As every developer is aware, the cost of building materials has risen at an extraordinary rate in the last year and continues to rise. According to official data from data.gov.uk, the price of construction materials rose in 11 of the 12 months of 2021, with November providing the only respite as prices remained stable. Between 2020 and 2021, the cost of timber and joinery materials rose up to 50% and metal products such as Fabricated Structural Steel rose over 60%. The Royal Institution of Chartered Surveyors noted that in 2021, prices reached a 40-year high and have forecasted the BCIS cost indices will reach 17.6% in 2022. So what is causing this rise?

Covid-19 Pandemic

It may seem old hat to be blaming the pandemic for all our woes, however, the reasons for its effects on the construction industry are multiple and varied. Throughout the pandemic, global lockdowns have forced the closure of borders and a complete halt in the manufacturing of some materials. As countries have reopened at different times, it has caused major disruption to the demand and supply curves, driving prices upwards as materials became more scarce.

To add to this pressure, regional lockdowns created a huge surge in domestic renovations as people were afforded the time to undertake wanted DIY projects, with many people also wanting to create home-working spaces. This had a knock-on effect on the demand of basic construction materials including timber and concrete, with the price of MDF rising 47% in 2021.

Contractors have reported paying on average a fifth more for their materials since January of this year. Larger scale businesses have generally been able to absorb these costs due to bulk buying and better direct connections with manufacturers, however smaller businesses which offer ‘fixed price’ contracts have been more vulnerable to the inflation in prices, with some contractors reporting losses on projects.

Brexit

Brexit is another dreaded topic, however, the notable disruption to the supply in HGV drivers post-Brexit has caused huge interference to the supply chain of many imported materials. According to the ONS, some 70,000 HGV drivers have left their roles since the beginning of 2020, with an estimated 12,500 of these being EU nationals. In an attempt to combat the number of drivers leaving the profession, the government has implemented accelerated visa schemes for those who import fuel and food goods, but not construction materials. Brexit has also changed the rules on importing goods meaning traders who import goods from the UK now have to meet relevant Rules of Origin for their products and make declarations to that effect. Additional border checks and administrative works are costly both in time and money, the burden of which is being felt by the traders who in turn are passing the costs on to the customer, driving up prices. There are also new restrictions on products which do not originate from the UK or EU, which are likely to slow the progress of construction projects.

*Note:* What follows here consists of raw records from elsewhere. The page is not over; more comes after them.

-- ==== Sys2Proof/Laws/Decode.lean ====
section
/-! SUPPORT. Decoding by the row of the opcode table that a word selects (30_encoding.md R74, R79). -/

namespace Sys2Proof

/-- The row a word selects decides its operation. -/
theorem decode_of_row {r : OpcodeRow} (hr : r ∈ opcodeTable) {w : CmdWord} {d : List Byte} (hw : w &&& r.mask = r.pattern)
    (hd : d.length = payloadLength w) : decode w d = .op (buildInstr r.op w d) := by
  have hall : ∀ a ∈ opcodeTable, ∀ b ∈ opcodeTable, a.pattern &&& b.mask = b.pattern &&& a.mask → a = b := by decide
  cases hf : opcodeTable.find? (fun x => x.selects w) with
  | none =>
    have := List.find?_eq_none.1 hf r hr
    simp [OpcodeRow.selects, hw] at this
  | some a =>
    have ha : a.selects w = true := by simpa using List.find?_some hf
    have ha' : w &&& a.mask = a.pattern := by simpa [OpcodeRow.selects] using ha
    have : a = r := hall a (List.mem_of_find?_eq_some hf) r hr (by rw [← ha', ← hw]; ac_rfl)
    subst this
    simp only [decode, hf, hd, if_true]

end Sys2Proof
end

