namespace Sys2Proof.Machine

variable {s : State} {b : Byte}

/-- Whose turn it is does not matter to the state's shape. -/
theorem Good.withCur (good : Good s) (p : Nat) : Good { s with cur := p } := good.congr rfl rfl rfl rfl good.st

theorem Good.buf_lt (good : Good s) (valid : b.toNat < s.cfg.nb) : b.toNat < s.bufs.length := by
  obtain ⟨bufs, -⟩ := good.sized
  rwa [bufs]

theorem Good.wf (good : Good s) (valid : b.toNat < s.cfg.nb) : Memory.wf s.unlisted (s.buf b).mem = true := by
  have := good.buf valid
  simp only [State.bufOk, Bool.and_eq_true] at this
  obtain ⟨⟨-, canonical⟩, -⟩ := this
  exact canonical

/-- The producer's checks pass for the producer: its buffer is a valid one (R105, R106). -/
theorem State.asProducer_of_isProd (role : s.isProd s.cur b = true) (k : State) : s.asProducer b k = .next k := by
  simp [State.asProducer, valid_iff.2 (prod_valid role), role]

/-- The consumer's checks pass for the consumer: its buffer is a valid one (R105, R106). -/
theorem State.asConsumer_of_isCons (role : s.isCons s.cur b = true) (k : State) : s.asConsumer b k = .next k := by
  simp [State.asConsumer, valid_iff.2 (cons_valid role), role]

/-- What the indivisible RB.WM does to the block before it answers: the bytes stored, the write cursor past them
(R102). -/
def State.writeMessage (s : State) (b : Byte) (data : List Byte) : State :=
  (s.storeFrom b (s.wc b) data).setWc b (s.wc b + data.length)

/-- An accepted message is written in the one step (R54, R102). -/
theorem execRbWm_atomic {data : List Byte} (role : s.isProd s.cur b = true) (short : data.length < s.cfg.n - 1)
    (atomic : s.cfg.atomicMultibyte = true) :
    execRbWm b data s = .next ((s.writeMessage b data).respond s.cur (countResponse data.length [])) := by
  rw [execRbWm, State.asProducer_of_isProd role, if_neg (by omega), if_pos atomic, State.writeMessage]

theorem ForPort.writeMessage {p : Nat} (role : s.isProd p b = true) (data : List Byte) :
    ForPort p s (s.writeMessage b data) :=
  have stored := ForPort.storeFrom data role (s.wc b)
  stored.trans (ForPort.setWc (by rwa [isProd_cfg stored.cfg]) _)

/-- The indivisible RB.WM puts the message in the cells from the write cursor on, which moves past them (R51, R102). -/
theorem execRbWm_writes {data : List Byte} (good : Good s) (role : s.isProd s.cur b = true)
    (short : data.length < s.cfg.n - 1) (atomic : s.cfg.atomicMultibyte = true) :
    ∃ t, execRbWm b data s = .next t ∧ Good t ∧ t.cfg = s.cfg ∧ t.rc b = s.rc b ∧
      t.wc b = (s.wc b + data.length) % s.cfg.n ∧
      ∀ k (hk : k < data.length), t.cell b (s.wc b + k) = some data[k] := by
  have hb : b.toNat < s.bufs.length := good.buf_lt (prod_valid role)
  have written := ForPort.writeMessage role data
  have stored := SameOutside.storeFrom b data s (s.wc b)
  refine ⟨_, execRbWm_atomic role short atomic, (written.trans (ForPort.respond _ _ _)).good good, written.cfg, ?_,
    ?_, fun k hk => ?_⟩
  · rw [State.rc_respond, State.writeMessage, State.rc_setWc, State.rc_storeFrom]
  · rw [State.wc_respond, State.writeMessage, State.wc_setWc_same _ (by rwa [stored.length]), stored.cfg]
  · rw [State.cell_respond, State.writeMessage, State.cell_setWc]
    exact State.cell_storeFrom_in data s _ k hb (good.wf (prod_valid role)) (by omega) hk

/-- Bytes read off cells that hold a message are the message. -/
theorem BytesRead.eq_of_cells {out data : List Byte} (h : BytesRead s b data.length out)
    (cells : ∀ j (hj : j < data.length), s.cell b (s.rc b + j) = some data[j]) : out = data := by
  obtain ⟨outLength, bytes⟩ := h
  refine List.ext_getElem? fun j => ?_
  by_cases hj : j < data.length
  · rw [bytes j data[j] hj (cells j hj), List.getElem?_eq_getElem hj]
  · rw [List.getElem?_eq_none (by omega), List.getElem?_eq_none (by omega)]

/-- A length below N, given as end marker with the greatest maximum, is what the drain copies (R103). -/
theorem min_endMarker_of_lt {c : Config} (legal : c.Legal) {k : Nat} (hk : k < c.n) :
    min (BitVec.ofNat 16 k).toNat (min (0xFFFF : Half).toNat c.n) = k := by
  obtain ⟨⟨-, width⟩, -⟩ := legal
  have capacity : c.n ≤ 2 ^ 16 := Nat.pow_le_pow_right (by decide) width
  have maximum : (0xFFFF : Half).toNat = 65535 := rfl
  rw [BitVec.toNat_ofNat, maximum, Nat.mod_eq_of_lt (by omega)]
  omega

/-- The indivisible RB.RM with a message's length as end marker answers the message that stands from the read cursor on,
which moves past it (R103). -/
theorem execRbRm_reads {data : List Byte} (good : Good s) (hp : s.cur < s.ports.length) (role : s.isCons s.cur b = true)
    (short : data.length < s.cfg.n) (notEmpty : data ≠ []) (atomic : s.cfg.atomicMultibyte = true)
    (cells : ∀ j (hj : j < data.length), s.cell b (s.rc b + j) = some data[j]) :
    ∃ u, execRbRm b (BitVec.ofNat 16 data.length) 0xFFFF s = .next u ∧
      u.resps s.cur = s.resps s.cur ++ [⟨.ok, BitVec.ofNat 16 data.length, data⟩] ∧
      u.rc b = (s.rc b + data.length) % s.cfg.n ∧ u.wc b = s.wc b := by
  have hb : b.toNat < s.bufs.length := good.buf_lt (cons_valid role)
  have drain := drain_atomic (e := BitVec.ofNat 16 data.length) (m := 0xFFFF) .rm hb (good.rc_lt (cons_valid role)) hp
    atomic
  rw [min_endMarker_of_lt good.legal short, if_neg (by simpa using notEmpty)] at drain
  obtain ⟨out, bytes, ⟨rc, wc, -⟩, -, -, -, -, answered, -⟩ := drain
  obtain rfl : out = data := bytes.eq_of_cells cells
  exact ⟨_, State.asConsumer_of_isCons role _, answered, rc, wc⟩

end Sys2Proof.Machine

namespace Sys2Proof

open Machine

/-- Settles O51: a step that is not reset is a turn of the port its choice is about, and a turn moves only what its port
is bound to. -/
theorem onlyTheBoundPortsMoveABuffer : Obligations.OnlyTheBoundPortsMoveABuffer := by
  unfold Obligations.OnlyTheBoundPortsMoveABuffer
  intro s t c sched b inv hs notReset h
  obtain ⟨nil, -⟩ | ⟨rest, reset, -⟩ | ⟨c', rest, p, turning, port, turn⟩ := step_cases h
  · rw [hs] at nil; cases nil
  · rw [hs] at reset; cases reset; exact absurd rfl notReset
  · rw [hs] at turning
    cases turning
    have bound : ForPort p { s with sched := sched } t := turn.forPort inv
    refine ⟨fun moved => ⟨p, port, ?_⟩, fun moved => ⟨p, port, ?_⟩⟩
    · by_contra role
      obtain ⟨wc, cells⟩ := bound.wc b (by simpa using role)
      obtain wcMoved | ⟨i, cellMoved⟩ := moved
      · exact wcMoved wc
      · exact cellMoved (cells i)
    · by_contra role
      exact moved (bound.rc b (by simpa using role))

/-- Settles O21: the message is written from the write cursor on, which is where the read cursor is. -/
theorem writtenMessageIsReadBack : Obligations.WrittenMessageIsReadBack := by
  unfold Obligations.WrittenMessageIsReadBack
  intro s b data p c inv atomic _ _ hc isProd isCons empty notEmpty short
  obtain ⟨t, write, good, cfg, rc, wc, cells⟩ :=
    execRbWm_writes (s := { s with cur := p }) ((Inv.good inv).withCur p) isProd short atomic
  rw [State.wc_withCur s p, empty] at wc cells
  rw [State.rc_withCur s p] at rc
  obtain ⟨-, -, ports⟩ := good.sized
  obtain ⟨u, read, answered, rcu, wcu⟩ := execRbRm_reads (s := { t with cur := c }) (good.withCur c)
    (by simpa only [ports, cfg] using hc) (by rwa [State.isCons_withCur, isCons_cfg cfg])
    (by simp only [cfg]; omega) notEmpty (by simpa only [cfg] using atomic)
    (by simpa only [State.cell_withCur, State.rc_withCur, rc] using cells)
  refine ⟨t, u, write, read, answered, ?_⟩
  rw [rcu, wcu, State.wc_withCur t c, State.rc_withCur t c, wc, rc, cfg]

end Sys2Proof
end

section
/-! SUPPORT. The micro-steps of a split operation (20_memory.md R55): which one is next, and what it does. -/

namespace Sys2Proof.Machine

variable {s : State} {p : Nat} {b : Byte} {data : List Byte} {k w0 : Nat} {record : Copy → Pend} {c : Copy}

theorem step_advance {sched : List Choice} (hs : s.sched = .advance p :: sched) :
    step s = .next (State.advanceAt { s with sched := sched } p) := by
  rw [step_eq_run, State.fetch, hs]; rfl

theorem State.advanceAt_wm (hx : s.pend p = some (.wm b data k w0)) : s.advanceAt p = s.advanceWrite p b data k w0 := by
  simp only [State.advanceAt, hx]

/-- The records of a drain in progress: RB.RM's and MQ.RECVL's (R55). -/
abbrev IsDrainRecord (record : Copy → Pend) : Prop := record = .rm ∨ ∃ q, record = .drain q

theorem State.advanceAt_drain (drains : IsDrainRecord record) (hx : s.pend p = some (record c)) :
    s.advanceAt p = s.advanceDrain p record c := by
  obtain rfl | ⟨q, rfl⟩ := drains <;> simp only [State.advanceAt, hx]

/-- A fitting drain's progress fits, whichever operation drains (R55). -/
theorem copyOk_of_pendOk (drains : IsDrainRecord record) (hx : s.pend p = some (record c)) (h : s.pendOk p = true) :
    s.copyOk p c = true := by
  obtain rfl | ⟨q, rfl⟩ := drains
  · exact (pendOk_of_rm hx).1 h
  · obtain ⟨-, copy⟩ := (pendOk_of_drain hx).1 h
    exact copy

theorem State.advanceWrite_of_lt (hk : k < data.length) :
    s.advanceWrite p b data k w0 = (s.memWrite b (w0 + k) data[k]).setPend p (some (.wm b data (k + 1) w0)) := by
  simp only [State.advanceWrite, List.getElem?_eq_getElem hk]

theorem State.advanceWrite_of_le (hk : data.length ≤ k) : s.advanceWrite p b data k w0 =
    ((s.setWc b (w0 + data.length)).setPend p none).respond p (countResponse data.length []) := by
  simp only [State.advanceWrite, List.getElem?_eq_none hk]

theorem State.advanceDrain_of_lt (hc : c.count < c.limit s.cfg.n) :
    s.advanceDrain p record c = (s.copyOne c).1.setPend p (some (record (s.copyOne c).2)) :=
  if_pos ((c.more_iff _ hc.le).2 hc)

/-- At its limit the loop of R103 stops. -/
theorem Copy.not_more_of_eq {n : Nat} (done : c.count = c.limit n) : ¬c.more n = true := by
  rw [c.more_iff n done.le]; omega

theorem State.advanceDrain_of_eq (done : c.count = c.limit s.cfg.n) :
    s.advanceDrain p record c = (s.setPend p none).respond p (countResponse c.count c.out) :=
  if_neg (Copy.not_more_of_eq done)

/-- Ending the record and answering leaves no record. -/
theorem State.pend_end (s : State) (p : Nat) (r : Response) : ((s.setPend p none).respond p r).pend p = none := by
  rw [State.pend_respond, State.pend_setPend_none]

/-- Ending the record and answering gives the port the one response. -/
theorem State.resps_end (hp : p < s.ports.length) (r : Response) :
    ((s.setPend p none).respond p r).resps p = s.resps p ++ [r] := by
  rw [State.resps_respond_same r (by simpa using hp), State.resps_setPend]

theorem State.port_end_other {p' : Nat} (hp : p' ≠ p) (r : Response) :
    ((s.setPend p none).respond p r).port p' = s.port p' := by
  rw [State.port_respond_other _ r hp, State.port_setPend_other s _ hp]

end Sys2Proof.Machine

namespace Sys2Proof

open Machine

/-- Settles O39: a micro-step stores the byte at its index, and past the last it moves the write cursor and answers. -/
theorem splitWriteMicroSteps : Obligations.SplitWriteMicroSteps := by
  unfold Obligations.SplitWriteMicroSteps
  intro s p sched b data k w0 inv hs hx
  have hp := State.lt_of_pend (s := s) (p := p) (by simp [hx])
  obtain ⟨-, role, -, -, -⟩ := (pendOk_of_wm hx).1 (Inv.pendOk inv p)
  obtain ⟨hb, -, -, canonical⟩ := Inv.buf inv (prod_valid role)
  refine ⟨_, step_advance hs, ?_⟩
  rw [State.advanceAt_wm (s := { s with sched := sched }) hx]
  by_cases hk : k < data.length
  · rw [State.advanceWrite_of_lt hk, dif_pos hk]
    refine ⟨fun b' hb' => ⟨by simp, by simp, fun i => by simp [State.cell_memWrite_otherBuf _ _ _ hb']⟩,
      fun _ => rfl, rfl, by simp, fun p' hp' => State.port_setPend_other _ _ hp', rfl, rfl, ?_, ?_, ?_, ?_, ?_⟩
    · exact State.cell_memWrite_same (s := { s with sched := sched }) _ hb canonical rfl
    · exact fun i hi => State.cell_memWrite_other _ _ hi b
    · simp
    · exact State.pend_setPend_same _ hp
    · simp
  · rw [State.advanceWrite_of_le (by omega), dif_neg hk]
    refine ⟨fun b' hb' => ⟨State.wc_setWc_other _ _ hb', by simp, by simp⟩, fun _ => rfl, rfl, by simp,
      fun p' hp' => State.port_end_other hp' _, rfl, rfl, by simp, ?_, State.pend_end _ _ _, ?_⟩
    · exact State.wc_setWc_same (s := { s with sched := sched }) _ hb
    · rw [State.resps_end (by exact hp)]
      simp [countResponse]
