-- ==== Sys2Proof/Machine/Bits.lean ====
section
/-! DEFINITION. Bit fields and byte order, over natural numbers and words (R3: little-endian everywhere). -/

namespace Sys2Proof.Machine

/-- Bits [lo + len - 1 : lo] of `x`. -/
def bits (x lo len : Nat) : Nat := (x / 2 ^ lo) % 2 ^ len

/-- Bit `i` of `x`, as a Bool. -/
def bitAt (x i : Nat) : Bool := decide ((x / 2 ^ i) % 2 = 1)

/-- `x` with bits [lo + len - 1 : lo] replaced by the low `len` bits of `v`. -/
def putBits (x lo len v : Nat) : Nat :=
  x % 2 ^ lo + (v % 2 ^ len) * 2 ^ lo + (x / 2 ^ (lo + len)) * 2 ^ (lo + len)

/-- A Bool as a bit. -/
def b2n (b : Bool) : Nat := if b then 1 else 0

/-- The number a little-endian byte list spells (R3). -/
def leNat : List Byte → Nat
  | [] => 0
  | b :: t => b.toNat + 256 * leNat t

/-- The `n` little-endian bytes of `x` (R3). -/
def leBytes (n x : Nat) : List Byte :=
  match n with
  | 0 => []
  | n + 1 => BitVec.ofNat 8 x :: leBytes n (x / 256)

/-- A saturating count: `x + k`, at most `2^w - 1` (the counters that "stop at" their maximum). -/
def satAdd (w x k : Nat) : Nat := min (x + k) (2 ^ w - 1)

/-- A wrapping count of `w` bits. -/
def wrapAdd (w x k : Nat) : Nat := (x + k) % 2 ^ w

/-- The difference of two free-running 32-bit counts. -/
def diff32 (a b : Nat) : Nat := (a + (2 ^ 32 - b % 2 ^ 32)) % 2 ^ 32

/-- The signed value of the low `w` bits of `x`. -/
def toSigned (w x : Nat) : Int :=
  if x % 2 ^ w < 2 ^ (w - 1) then ((x % 2 ^ w : Nat) : Int) else ((x % 2 ^ w : Nat) : Int) - (2 ^ w : Nat)

/-- The `w`-bit two's complement pattern of `i`. -/
def ofSigned (w : Nat) (i : Int) : Nat := (i % (2 ^ w : Nat)).toNat

/-- The ones among the low `n` bits of `x`. -/
def popCount (n x : Nat) : Nat :=
  match n with
  | 0 => 0
  | n + 1 => (x % 2) + popCount n (x / 2)

/-- The positions of the ones among bits `i .. i + n - 1` of `x` (`x` already shifted right by `i`). -/
def onesFrom (n i x : Nat) : List Nat :=
  match n with
  | 0 => []
  | n + 1 => if x % 2 = 1 then i :: onesFrom n (i + 1) (x / 2) else onesFrom n (i + 1) (x / 2)

/-- The positions of the ones among the low `n` bits of `x`, lowest first. -/
def ones (n x : Nat) : List Nat := onesFrom n 0 x

/-- The lowest index below `n` that satisfies `p`. -/
def findFrom (n i : Nat) (p : Nat → Bool) : Option Nat :=
  match n with
  | 0 => none
  | n + 1 => if p i then some i else findFrom n (i + 1) p

/-- The lowest index below `n` that satisfies `p`. -/
def findLow (n : Nat) (p : Nat → Bool) : Option Nat := findFrom n 0 p

/-- A function iterated over the indices `i .. i + n - 1`, lowest first. -/
def foldFrom {σ : Type} (n i : Nat) (f : Nat → σ → σ) (s : σ) : σ :=
  match n with
  | 0 => s
  | n + 1 => foldFrom n (i + 1) f (f i s)

/-- The sum of `f` over the indices below `n`. -/
def sumTo (n : Nat) (f : Nat → Nat) : Nat :=
  match n with
  | 0 => 0
  | n + 1 => sumTo n f + f n

end Sys2Proof.Machine
end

Political Instability in Eastern Europe

The Russia-Ukraine conflict has had a negative impact on the supply of construction materials throughout Europe both due to issues with export and the sanctions many nations have imposed on Russia as a consequence of their invasion. Both Russia and Ukraine are critical suppliers of metals, raw materials, chemical products and machinery, with approximately 10% of the global copper reserves under Russian control. Copper is widely used in plumbing, electrical wiring, cladding, flashing and solar panels, and prices have risen 25% in the last 2 years. Ukraine is also a leading exporter of aluminium meaning lead times for items such as window frames has increased, exacerbating price inflation.

Energy Price Rise

Construction is an energy-intensive industry and with wholesale energy prices having risen 54% on average in April 2022, the pockets of developers are feeling the pinch. Numerous factors have affected the supply and demand of gas and electricity, including the sanctions placed on Russia regarding the export of gas and oil. In addition, unseasonably warm weather throughout Asia saw larger than usual consumption of gas used for air conditioning. This in turn has had a knock-on effect on the supply to the steel, glass and cement industries which require large amounts of energy in production, the cost of which is being passed on to the consumer.

 

How can developers help themselves?

Fortunately, it is not all doom and gloom and there are ways in which developers can protect their projects from price inflation for materials.

• Diversify sources of supply by widening the range of companies being used to produce goods or sell raw materials. It would be wise to be in contact with companies which use varying routes of supply across the continent and internationally to ensure your demand can be met and help keep expenditure down.

• Review contracts with both suppliers and your clients. This may mean having shorter time limits on any quotes you provide or being more stringent with contracts you may sign with your suppliers. Open-ended contracts are a recipe for disaster in a rapidly changing economy.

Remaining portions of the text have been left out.